**Exercise description:** Even where a line looks wrong, copy it exactly and include every entry.

**Data for this exercise:**
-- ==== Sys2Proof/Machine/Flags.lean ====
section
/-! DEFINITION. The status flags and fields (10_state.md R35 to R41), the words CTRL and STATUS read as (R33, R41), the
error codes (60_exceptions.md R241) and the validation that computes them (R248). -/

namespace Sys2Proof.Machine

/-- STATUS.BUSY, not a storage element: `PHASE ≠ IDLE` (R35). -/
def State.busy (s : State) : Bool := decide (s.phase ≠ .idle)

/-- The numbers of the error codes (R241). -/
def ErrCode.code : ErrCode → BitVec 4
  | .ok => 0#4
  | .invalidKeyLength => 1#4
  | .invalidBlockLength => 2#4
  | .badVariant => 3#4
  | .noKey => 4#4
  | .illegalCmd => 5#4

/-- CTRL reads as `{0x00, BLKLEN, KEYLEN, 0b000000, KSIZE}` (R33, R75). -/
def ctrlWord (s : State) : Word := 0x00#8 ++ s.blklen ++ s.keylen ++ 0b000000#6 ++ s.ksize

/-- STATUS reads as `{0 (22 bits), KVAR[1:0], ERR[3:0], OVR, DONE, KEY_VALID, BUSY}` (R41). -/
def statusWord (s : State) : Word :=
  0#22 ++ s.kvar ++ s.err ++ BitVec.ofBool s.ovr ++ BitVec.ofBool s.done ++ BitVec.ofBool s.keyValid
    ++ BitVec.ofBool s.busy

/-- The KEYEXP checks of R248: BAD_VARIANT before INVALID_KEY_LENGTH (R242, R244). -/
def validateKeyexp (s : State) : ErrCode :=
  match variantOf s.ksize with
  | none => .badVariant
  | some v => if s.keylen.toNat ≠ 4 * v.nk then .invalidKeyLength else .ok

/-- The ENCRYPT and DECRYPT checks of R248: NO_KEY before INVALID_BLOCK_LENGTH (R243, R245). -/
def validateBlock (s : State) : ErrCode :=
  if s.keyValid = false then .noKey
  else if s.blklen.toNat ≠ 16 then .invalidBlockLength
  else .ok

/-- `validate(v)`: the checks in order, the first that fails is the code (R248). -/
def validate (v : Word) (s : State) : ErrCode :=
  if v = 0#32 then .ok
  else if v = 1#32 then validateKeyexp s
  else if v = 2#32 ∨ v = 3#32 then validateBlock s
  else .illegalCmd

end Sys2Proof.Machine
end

**Solution:**
-- ==== Sys2Proof/Machine/Flags.lean ====
section
/-! DEFINITION. The status flags and fields (10_state.md R35 to R41), the words CTRL and STATUS read as (R33, R41), the
error codes (60_exceptions.md R241) and the validation that computes them (R248). -/

namespace Sys2Proof.Machine

/-- STATUS.BUSY, not a storage element: `PHASE ≠ IDLE` (R35). -/
def State.busy (s : State) : Bool := decide (s.phase ≠ .idle)

/-- The numbers of the error codes (R241). -/
def ErrCode.code : ErrCode → BitVec 4
  | .ok => 0#4
  | .invalidKeyLength => 1#4
  | .invalidBlockLength => 2#4
  | .badVariant => 3#4
  | .noKey => 4#4
  | .illegalCmd => 5#4

/-- CTRL reads as `{0x00, BLKLEN, KEYLEN, 0b000000, KSIZE}` (R33, R75). -/
def ctrlWord (s : State) : Word := 0x00#8 ++ s.blklen ++ s.keylen ++ 0b000000#6 ++ s.ksize

/-- STATUS reads as `{0 (22 bits), KVAR[1:0], ERR[3:0], OVR, DONE, KEY_VALID, BUSY}` (R41). -/
def statusWord (s : State) : Word :=
  0#22 ++ s.kvar ++ s.err ++ BitVec.ofBool s.ovr ++ BitVec.ofBool s.done ++ BitVec.ofBool s.keyValid
    ++ BitVec.ofBool s.busy

/-- The KEYEXP checks of R248: BAD_VARIANT before INVALID_KEY_LENGTH (R242, R244). -/
def validateKeyexp (s : State) : ErrCode :=
  match variantOf s.ksize with
  | none => .badVariant
  | some v => if s.keylen.toNat ≠ 4 * v.nk then .invalidKeyLength else .ok

/-- The ENCRYPT and DECRYPT checks of R248: NO_KEY before INVALID_BLOCK_LENGTH (R243, R245). -/
def validateBlock (s : State) : ErrCode :=
  if s.keyValid = false then .noKey
  else if s.blklen.toNat ≠ 16 then .invalidBlockLength
  else .ok

/-- `validate(v)`: the checks in order, the first that fails is the code (R248). -/
def validate (v : Word) (s : State) : ErrCode :=
  if v = 0#32 then .ok
  else if v = 1#32 then validateKeyexp s
  else if v = 2#32 ∨ v = 3#32 then validateBlock s
  else .illegalCmd

end Sys2Proof.Machine
end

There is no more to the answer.